Given data -
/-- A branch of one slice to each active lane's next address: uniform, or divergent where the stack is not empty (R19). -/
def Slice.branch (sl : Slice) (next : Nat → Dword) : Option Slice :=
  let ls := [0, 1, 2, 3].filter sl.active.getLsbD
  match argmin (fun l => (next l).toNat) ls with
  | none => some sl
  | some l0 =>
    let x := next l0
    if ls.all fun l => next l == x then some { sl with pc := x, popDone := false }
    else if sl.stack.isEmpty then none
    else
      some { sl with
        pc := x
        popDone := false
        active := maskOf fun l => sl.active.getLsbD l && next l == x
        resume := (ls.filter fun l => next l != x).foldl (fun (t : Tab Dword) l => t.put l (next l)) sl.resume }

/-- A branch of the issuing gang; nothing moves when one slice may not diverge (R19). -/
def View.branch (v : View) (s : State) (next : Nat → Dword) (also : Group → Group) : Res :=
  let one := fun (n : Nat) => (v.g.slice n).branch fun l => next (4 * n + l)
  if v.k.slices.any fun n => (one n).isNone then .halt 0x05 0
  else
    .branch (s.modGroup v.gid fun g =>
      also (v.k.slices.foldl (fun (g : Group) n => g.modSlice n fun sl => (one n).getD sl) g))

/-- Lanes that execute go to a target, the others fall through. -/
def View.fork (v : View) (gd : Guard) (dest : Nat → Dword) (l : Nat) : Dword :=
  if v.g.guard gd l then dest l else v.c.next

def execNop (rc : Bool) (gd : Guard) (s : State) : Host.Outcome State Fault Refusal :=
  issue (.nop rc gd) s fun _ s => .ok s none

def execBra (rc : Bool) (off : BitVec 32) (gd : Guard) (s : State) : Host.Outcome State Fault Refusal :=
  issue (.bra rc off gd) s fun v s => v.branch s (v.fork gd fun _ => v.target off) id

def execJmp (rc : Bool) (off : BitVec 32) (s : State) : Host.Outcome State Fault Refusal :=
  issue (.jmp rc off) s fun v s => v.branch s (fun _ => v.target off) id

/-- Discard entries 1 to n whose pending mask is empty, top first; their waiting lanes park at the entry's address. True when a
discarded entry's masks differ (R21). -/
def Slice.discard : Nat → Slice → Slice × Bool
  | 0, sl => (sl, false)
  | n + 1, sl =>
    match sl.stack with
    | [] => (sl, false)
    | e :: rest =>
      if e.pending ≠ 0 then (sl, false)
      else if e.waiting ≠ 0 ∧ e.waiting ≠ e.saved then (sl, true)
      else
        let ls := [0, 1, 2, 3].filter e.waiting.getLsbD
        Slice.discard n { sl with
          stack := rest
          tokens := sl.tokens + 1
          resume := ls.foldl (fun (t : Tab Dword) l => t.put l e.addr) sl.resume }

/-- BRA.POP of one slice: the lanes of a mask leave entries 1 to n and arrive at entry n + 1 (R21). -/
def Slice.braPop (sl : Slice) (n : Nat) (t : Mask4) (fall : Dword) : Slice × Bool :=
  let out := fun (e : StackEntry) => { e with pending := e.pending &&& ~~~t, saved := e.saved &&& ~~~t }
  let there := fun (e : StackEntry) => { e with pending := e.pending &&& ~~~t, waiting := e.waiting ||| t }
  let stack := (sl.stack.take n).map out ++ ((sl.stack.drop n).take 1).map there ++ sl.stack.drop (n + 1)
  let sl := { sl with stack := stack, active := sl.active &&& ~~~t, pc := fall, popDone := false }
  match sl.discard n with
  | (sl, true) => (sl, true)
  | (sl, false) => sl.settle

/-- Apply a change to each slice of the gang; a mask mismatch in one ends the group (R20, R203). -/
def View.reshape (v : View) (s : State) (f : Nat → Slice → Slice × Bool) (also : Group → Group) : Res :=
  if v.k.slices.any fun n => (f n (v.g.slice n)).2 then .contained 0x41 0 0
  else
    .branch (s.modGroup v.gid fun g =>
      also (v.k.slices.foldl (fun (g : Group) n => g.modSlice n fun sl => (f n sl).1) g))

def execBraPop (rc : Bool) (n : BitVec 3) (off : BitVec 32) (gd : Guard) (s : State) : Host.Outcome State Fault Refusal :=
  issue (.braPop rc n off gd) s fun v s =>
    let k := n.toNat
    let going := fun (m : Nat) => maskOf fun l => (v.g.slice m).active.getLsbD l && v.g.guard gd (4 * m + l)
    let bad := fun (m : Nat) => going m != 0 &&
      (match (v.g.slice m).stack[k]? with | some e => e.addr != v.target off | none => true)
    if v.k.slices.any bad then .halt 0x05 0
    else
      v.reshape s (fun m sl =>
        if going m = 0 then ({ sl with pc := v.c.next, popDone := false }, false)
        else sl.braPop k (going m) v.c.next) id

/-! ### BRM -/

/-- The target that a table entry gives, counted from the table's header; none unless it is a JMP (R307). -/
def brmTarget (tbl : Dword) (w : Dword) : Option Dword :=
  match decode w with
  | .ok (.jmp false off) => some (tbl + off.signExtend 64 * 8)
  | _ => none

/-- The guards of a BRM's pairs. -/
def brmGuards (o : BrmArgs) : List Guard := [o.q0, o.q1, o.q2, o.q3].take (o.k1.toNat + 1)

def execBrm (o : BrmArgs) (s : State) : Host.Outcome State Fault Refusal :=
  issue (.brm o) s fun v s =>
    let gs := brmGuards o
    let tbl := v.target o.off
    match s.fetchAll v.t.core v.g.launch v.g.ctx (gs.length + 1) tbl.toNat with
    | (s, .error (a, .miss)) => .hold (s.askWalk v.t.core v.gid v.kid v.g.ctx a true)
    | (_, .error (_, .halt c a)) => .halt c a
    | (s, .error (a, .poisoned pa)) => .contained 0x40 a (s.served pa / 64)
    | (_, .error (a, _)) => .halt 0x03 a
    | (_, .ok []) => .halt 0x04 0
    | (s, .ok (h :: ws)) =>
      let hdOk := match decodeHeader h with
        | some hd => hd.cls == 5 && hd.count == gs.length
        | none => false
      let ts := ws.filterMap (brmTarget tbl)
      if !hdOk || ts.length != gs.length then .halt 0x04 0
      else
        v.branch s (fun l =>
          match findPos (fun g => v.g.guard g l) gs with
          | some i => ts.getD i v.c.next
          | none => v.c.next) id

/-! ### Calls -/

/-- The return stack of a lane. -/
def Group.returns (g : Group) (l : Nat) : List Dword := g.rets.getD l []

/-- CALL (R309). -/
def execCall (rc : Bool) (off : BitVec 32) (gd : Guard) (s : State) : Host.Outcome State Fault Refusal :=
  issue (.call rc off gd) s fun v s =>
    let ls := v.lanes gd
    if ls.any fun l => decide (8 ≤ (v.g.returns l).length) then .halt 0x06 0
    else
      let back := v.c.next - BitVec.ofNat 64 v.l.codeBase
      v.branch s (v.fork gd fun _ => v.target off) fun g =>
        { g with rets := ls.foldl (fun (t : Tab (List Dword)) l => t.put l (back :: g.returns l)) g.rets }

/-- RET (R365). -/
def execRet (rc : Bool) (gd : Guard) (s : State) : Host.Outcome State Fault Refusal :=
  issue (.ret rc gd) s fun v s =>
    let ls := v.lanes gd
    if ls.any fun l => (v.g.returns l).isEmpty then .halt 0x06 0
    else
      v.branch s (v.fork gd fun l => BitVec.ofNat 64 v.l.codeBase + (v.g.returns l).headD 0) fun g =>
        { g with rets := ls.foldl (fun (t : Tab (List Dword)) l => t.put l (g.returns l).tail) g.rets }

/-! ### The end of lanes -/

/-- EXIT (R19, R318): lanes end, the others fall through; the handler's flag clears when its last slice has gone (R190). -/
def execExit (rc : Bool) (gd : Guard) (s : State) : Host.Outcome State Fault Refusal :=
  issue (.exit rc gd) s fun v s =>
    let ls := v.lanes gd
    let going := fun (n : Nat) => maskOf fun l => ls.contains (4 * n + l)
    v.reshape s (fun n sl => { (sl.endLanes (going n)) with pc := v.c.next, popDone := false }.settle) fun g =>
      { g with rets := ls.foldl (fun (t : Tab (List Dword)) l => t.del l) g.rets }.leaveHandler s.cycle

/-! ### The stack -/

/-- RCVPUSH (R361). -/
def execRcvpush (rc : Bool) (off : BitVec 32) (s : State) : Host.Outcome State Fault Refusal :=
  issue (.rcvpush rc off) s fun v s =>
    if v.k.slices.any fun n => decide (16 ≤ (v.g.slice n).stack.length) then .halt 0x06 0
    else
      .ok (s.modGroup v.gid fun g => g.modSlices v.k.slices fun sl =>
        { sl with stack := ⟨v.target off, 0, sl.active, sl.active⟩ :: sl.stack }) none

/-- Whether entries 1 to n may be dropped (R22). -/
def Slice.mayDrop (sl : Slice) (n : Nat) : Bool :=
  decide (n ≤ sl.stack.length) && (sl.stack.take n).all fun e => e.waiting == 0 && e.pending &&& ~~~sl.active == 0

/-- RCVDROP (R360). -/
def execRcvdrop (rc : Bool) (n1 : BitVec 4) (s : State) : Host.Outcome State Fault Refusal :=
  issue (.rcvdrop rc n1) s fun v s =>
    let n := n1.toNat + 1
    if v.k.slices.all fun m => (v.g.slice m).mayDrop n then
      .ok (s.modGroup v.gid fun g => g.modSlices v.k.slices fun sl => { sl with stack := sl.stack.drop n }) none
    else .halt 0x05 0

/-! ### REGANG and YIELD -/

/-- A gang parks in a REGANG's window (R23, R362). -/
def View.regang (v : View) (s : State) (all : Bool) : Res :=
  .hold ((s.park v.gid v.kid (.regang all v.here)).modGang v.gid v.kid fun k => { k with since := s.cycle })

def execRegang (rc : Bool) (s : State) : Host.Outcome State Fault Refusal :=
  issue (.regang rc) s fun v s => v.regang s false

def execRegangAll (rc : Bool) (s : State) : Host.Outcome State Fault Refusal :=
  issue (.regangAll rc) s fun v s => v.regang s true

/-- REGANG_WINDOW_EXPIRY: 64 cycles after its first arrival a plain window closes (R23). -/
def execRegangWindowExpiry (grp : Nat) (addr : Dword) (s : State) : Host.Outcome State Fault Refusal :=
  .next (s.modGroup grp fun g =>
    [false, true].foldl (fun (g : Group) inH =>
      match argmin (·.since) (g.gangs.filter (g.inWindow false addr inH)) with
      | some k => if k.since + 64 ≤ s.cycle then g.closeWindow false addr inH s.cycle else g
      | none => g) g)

Exercise directions - Your answer should reproduce each line of the listing that holds the word "settle".

Expected answer -
  | (sl, false) => sl.settle
    v.reshape s (fun n sl => { (sl.endLanes (going n)) with pc := v.c.next, popDone := false }.settle) fun g =>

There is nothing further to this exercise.